Exercise
For the entries below, repeat exactly each line starting with the one that contains "27).bad = false) ∧" and going on through the one that contains "the lock. -/", and no others.

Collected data
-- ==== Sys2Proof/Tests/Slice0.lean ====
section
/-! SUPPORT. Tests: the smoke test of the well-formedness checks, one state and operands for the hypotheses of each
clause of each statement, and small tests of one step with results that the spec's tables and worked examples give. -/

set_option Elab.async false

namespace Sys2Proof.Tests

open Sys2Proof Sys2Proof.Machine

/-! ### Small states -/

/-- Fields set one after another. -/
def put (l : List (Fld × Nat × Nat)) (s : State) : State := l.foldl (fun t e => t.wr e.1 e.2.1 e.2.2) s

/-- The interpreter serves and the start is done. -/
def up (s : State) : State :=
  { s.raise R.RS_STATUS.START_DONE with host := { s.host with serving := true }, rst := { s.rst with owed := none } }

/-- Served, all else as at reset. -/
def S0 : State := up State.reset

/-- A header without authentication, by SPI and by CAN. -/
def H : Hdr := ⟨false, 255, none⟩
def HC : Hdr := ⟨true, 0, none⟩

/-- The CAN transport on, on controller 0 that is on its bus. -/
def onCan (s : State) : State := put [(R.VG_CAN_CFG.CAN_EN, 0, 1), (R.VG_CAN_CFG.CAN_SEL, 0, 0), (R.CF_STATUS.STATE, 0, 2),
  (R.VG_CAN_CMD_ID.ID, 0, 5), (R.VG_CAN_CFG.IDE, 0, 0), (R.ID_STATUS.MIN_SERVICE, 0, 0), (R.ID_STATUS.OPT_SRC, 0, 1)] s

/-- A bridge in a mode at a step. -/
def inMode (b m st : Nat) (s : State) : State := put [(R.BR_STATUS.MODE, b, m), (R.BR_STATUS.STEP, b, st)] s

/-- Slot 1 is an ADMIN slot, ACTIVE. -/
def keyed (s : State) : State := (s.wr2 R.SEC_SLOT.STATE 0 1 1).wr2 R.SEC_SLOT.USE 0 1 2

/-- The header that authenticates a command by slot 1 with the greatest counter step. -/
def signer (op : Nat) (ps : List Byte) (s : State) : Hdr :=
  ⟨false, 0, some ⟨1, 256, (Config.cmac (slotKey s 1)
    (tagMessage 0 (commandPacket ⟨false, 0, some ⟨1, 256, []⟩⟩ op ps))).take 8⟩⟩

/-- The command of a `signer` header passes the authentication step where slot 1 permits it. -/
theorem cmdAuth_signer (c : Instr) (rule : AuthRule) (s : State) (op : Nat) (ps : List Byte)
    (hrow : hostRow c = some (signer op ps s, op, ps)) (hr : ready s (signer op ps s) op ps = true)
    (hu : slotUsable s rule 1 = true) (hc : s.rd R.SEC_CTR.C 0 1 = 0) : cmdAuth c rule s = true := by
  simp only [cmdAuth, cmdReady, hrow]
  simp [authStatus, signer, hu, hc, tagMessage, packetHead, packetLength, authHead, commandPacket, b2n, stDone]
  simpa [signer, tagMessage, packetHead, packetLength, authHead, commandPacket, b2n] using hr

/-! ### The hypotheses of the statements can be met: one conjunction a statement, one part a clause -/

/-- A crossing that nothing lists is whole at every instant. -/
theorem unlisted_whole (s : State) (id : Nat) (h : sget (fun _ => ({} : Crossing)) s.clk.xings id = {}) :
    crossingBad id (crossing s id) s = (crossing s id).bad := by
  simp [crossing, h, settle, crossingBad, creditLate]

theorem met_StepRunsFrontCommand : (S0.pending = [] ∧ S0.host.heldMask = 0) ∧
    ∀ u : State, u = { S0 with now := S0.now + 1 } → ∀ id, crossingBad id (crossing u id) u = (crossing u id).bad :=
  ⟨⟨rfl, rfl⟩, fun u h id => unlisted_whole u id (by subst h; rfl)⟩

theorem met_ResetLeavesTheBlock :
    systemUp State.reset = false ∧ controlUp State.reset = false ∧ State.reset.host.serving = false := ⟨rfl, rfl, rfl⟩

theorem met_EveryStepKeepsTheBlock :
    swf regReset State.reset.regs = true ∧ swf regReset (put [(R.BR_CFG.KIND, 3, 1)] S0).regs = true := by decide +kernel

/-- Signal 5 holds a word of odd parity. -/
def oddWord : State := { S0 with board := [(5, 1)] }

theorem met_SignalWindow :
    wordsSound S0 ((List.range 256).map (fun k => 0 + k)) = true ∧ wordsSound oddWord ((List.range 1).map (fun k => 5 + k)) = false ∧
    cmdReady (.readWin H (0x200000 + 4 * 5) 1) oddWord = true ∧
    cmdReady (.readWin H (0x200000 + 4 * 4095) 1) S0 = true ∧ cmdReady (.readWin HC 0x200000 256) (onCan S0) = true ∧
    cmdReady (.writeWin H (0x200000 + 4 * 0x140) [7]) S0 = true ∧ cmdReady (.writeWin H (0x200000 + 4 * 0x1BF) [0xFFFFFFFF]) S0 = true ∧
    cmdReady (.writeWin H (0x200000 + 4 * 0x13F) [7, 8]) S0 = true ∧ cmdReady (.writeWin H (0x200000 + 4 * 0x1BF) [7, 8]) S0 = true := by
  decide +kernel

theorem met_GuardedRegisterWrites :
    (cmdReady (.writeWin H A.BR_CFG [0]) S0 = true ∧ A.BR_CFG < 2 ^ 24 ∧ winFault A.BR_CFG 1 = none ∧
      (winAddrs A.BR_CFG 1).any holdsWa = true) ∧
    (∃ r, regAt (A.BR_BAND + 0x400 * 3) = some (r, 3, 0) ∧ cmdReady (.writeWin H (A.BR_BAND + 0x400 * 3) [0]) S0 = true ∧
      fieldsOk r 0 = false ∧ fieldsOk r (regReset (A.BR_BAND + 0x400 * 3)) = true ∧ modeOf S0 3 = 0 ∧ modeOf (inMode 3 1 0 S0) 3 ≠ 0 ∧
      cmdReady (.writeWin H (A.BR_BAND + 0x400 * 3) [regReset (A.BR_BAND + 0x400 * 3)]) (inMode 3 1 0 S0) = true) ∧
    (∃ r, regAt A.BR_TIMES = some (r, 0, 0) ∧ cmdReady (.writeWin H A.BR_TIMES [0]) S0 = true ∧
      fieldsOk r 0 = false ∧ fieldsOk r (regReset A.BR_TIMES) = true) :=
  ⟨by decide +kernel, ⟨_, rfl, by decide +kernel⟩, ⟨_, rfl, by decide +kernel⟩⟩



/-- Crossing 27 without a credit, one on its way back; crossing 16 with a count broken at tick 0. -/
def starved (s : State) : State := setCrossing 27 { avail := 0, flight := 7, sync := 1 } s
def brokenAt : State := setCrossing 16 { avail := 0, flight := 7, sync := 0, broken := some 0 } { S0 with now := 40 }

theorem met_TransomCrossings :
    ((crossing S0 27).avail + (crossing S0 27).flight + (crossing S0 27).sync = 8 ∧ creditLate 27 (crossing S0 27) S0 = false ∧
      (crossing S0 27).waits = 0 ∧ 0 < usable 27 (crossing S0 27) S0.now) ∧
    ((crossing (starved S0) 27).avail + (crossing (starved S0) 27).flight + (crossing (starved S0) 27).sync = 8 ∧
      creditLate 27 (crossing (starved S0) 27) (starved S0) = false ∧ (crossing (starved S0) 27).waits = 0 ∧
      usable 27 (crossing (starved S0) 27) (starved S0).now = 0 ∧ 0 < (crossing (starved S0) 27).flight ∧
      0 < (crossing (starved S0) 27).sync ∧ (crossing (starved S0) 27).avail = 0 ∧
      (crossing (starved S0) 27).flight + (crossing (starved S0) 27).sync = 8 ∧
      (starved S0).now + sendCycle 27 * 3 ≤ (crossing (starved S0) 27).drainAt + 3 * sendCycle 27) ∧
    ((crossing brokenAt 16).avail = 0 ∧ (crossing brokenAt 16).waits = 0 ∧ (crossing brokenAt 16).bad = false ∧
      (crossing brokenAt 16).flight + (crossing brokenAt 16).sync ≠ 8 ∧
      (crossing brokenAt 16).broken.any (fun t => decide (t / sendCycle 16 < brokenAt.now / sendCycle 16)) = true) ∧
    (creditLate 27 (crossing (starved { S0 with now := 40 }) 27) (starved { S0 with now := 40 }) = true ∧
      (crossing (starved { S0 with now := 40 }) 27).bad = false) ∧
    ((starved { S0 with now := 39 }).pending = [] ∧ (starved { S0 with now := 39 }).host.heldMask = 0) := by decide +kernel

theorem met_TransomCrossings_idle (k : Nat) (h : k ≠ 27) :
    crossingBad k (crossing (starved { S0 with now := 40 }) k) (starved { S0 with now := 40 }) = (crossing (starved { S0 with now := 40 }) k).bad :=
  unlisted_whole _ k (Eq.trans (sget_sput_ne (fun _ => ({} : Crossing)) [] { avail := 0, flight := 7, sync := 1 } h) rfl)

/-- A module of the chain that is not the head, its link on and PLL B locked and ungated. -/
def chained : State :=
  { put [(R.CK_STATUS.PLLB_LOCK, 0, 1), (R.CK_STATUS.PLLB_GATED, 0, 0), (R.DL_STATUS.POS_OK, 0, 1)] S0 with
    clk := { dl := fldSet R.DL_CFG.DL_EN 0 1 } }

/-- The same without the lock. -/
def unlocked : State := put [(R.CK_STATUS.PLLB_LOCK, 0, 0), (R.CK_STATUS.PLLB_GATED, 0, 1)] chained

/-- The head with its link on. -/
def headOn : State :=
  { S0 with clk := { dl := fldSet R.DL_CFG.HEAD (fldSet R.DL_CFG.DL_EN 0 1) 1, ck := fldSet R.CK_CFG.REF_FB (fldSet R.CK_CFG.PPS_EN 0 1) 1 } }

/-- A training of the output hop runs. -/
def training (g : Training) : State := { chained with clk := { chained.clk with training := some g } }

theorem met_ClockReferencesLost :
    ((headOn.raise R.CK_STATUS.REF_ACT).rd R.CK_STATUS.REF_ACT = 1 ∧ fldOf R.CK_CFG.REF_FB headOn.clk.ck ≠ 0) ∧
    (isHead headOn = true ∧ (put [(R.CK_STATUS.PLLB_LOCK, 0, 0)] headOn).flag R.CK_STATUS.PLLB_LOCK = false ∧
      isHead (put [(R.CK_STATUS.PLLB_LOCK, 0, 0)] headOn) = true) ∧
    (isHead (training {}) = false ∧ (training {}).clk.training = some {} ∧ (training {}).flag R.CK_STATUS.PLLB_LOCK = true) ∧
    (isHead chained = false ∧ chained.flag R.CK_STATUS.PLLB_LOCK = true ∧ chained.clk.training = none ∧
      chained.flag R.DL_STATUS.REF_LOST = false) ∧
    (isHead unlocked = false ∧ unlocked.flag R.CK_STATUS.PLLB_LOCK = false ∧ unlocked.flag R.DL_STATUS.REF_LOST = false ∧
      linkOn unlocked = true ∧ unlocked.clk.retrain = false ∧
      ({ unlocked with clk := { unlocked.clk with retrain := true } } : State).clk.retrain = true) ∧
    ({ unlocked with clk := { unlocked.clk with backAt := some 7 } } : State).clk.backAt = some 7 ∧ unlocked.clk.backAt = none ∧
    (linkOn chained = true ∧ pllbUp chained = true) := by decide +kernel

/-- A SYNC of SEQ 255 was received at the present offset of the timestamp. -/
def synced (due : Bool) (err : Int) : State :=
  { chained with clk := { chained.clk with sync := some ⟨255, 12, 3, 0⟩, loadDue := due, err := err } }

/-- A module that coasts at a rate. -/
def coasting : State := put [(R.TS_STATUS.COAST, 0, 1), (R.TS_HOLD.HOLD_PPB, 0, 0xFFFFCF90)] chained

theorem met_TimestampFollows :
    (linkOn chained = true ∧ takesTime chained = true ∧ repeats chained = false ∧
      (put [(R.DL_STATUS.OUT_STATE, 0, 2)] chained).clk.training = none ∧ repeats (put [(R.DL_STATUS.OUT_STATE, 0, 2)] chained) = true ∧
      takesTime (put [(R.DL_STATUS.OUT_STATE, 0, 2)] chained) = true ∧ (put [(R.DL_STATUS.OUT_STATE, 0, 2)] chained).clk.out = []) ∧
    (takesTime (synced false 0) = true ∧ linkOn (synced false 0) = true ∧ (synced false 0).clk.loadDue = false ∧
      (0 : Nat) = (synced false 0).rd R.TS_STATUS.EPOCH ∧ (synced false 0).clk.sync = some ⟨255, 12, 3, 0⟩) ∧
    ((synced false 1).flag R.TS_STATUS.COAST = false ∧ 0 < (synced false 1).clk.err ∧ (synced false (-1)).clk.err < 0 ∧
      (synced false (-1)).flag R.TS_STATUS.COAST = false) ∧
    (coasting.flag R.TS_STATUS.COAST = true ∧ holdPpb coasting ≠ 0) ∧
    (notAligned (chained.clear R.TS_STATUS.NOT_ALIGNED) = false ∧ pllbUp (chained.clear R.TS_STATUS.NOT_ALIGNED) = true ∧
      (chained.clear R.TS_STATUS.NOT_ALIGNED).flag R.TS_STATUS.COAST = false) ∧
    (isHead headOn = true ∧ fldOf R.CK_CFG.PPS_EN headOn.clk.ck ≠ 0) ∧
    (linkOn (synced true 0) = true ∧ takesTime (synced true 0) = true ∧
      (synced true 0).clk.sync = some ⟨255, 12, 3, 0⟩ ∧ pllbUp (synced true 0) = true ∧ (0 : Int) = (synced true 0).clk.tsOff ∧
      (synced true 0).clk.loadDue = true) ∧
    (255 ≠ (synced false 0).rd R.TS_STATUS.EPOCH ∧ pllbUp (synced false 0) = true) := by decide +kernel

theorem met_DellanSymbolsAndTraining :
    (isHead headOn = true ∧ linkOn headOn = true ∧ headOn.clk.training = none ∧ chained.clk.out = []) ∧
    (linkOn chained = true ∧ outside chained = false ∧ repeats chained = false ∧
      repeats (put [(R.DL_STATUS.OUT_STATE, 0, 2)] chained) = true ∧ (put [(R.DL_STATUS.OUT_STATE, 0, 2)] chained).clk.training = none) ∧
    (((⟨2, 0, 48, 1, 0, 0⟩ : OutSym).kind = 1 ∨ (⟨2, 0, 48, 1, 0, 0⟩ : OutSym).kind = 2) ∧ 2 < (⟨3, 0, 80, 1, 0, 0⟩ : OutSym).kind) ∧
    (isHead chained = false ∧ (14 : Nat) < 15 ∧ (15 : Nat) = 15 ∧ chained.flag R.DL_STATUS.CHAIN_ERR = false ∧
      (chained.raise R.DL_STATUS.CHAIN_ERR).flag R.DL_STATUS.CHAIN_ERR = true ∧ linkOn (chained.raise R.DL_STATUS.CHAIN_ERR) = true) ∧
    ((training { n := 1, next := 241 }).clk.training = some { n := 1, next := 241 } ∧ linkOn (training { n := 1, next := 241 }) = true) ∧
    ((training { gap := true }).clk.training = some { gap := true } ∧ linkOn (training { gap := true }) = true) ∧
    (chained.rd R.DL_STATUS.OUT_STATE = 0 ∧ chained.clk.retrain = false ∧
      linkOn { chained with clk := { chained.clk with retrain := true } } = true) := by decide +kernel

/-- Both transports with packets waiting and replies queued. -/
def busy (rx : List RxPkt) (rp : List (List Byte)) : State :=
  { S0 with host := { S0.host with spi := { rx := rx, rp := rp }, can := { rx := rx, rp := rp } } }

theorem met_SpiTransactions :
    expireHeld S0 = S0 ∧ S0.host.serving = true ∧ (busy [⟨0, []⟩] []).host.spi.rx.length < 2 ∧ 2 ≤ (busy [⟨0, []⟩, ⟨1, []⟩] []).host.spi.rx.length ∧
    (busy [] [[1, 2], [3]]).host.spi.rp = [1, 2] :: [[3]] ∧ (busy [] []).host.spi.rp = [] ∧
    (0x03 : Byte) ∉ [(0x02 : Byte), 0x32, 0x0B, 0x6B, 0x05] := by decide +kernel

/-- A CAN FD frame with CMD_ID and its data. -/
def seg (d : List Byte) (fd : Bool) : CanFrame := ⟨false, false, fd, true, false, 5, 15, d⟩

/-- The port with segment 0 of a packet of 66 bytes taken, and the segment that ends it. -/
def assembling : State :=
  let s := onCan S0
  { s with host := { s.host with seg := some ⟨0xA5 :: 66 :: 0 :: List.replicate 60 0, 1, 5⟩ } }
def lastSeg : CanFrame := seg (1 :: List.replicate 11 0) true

Task solution
      (crossing (starved { S0 with now := 40 }) 27).bad = false) ∧
    ((starved { S0 with now := 39 }).pending = [] ∧ (starved { S0 with now := 39 }).host.heldMask = 0) := by decide +kernel

theorem met_TransomCrossings_idle (k : Nat) (h : k ≠ 27) :
    crossingBad k (crossing (starved { S0 with now := 40 }) k) (starved { S0 with now := 40 }) = (crossing (starved { S0 with now := 40 }) k).bad :=
  unlisted_whole _ k (Eq.trans (sget_sput_ne (fun _ => ({} : Crossing)) [] { avail := 0, flight := 7, sync := 1 } h) rfl)

/-- A module of the chain that is not the head, its link on and PLL B locked and ungated. -/
def chained : State :=
  { put [(R.CK_STATUS.PLLB_LOCK, 0, 1), (R.CK_STATUS.PLLB_GATED, 0, 0), (R.DL_STATUS.POS_OK, 0, 1)] S0 with
    clk := { dl := fldSet R.DL_CFG.DL_EN 0 1 } }

/-- The same without the lock. -/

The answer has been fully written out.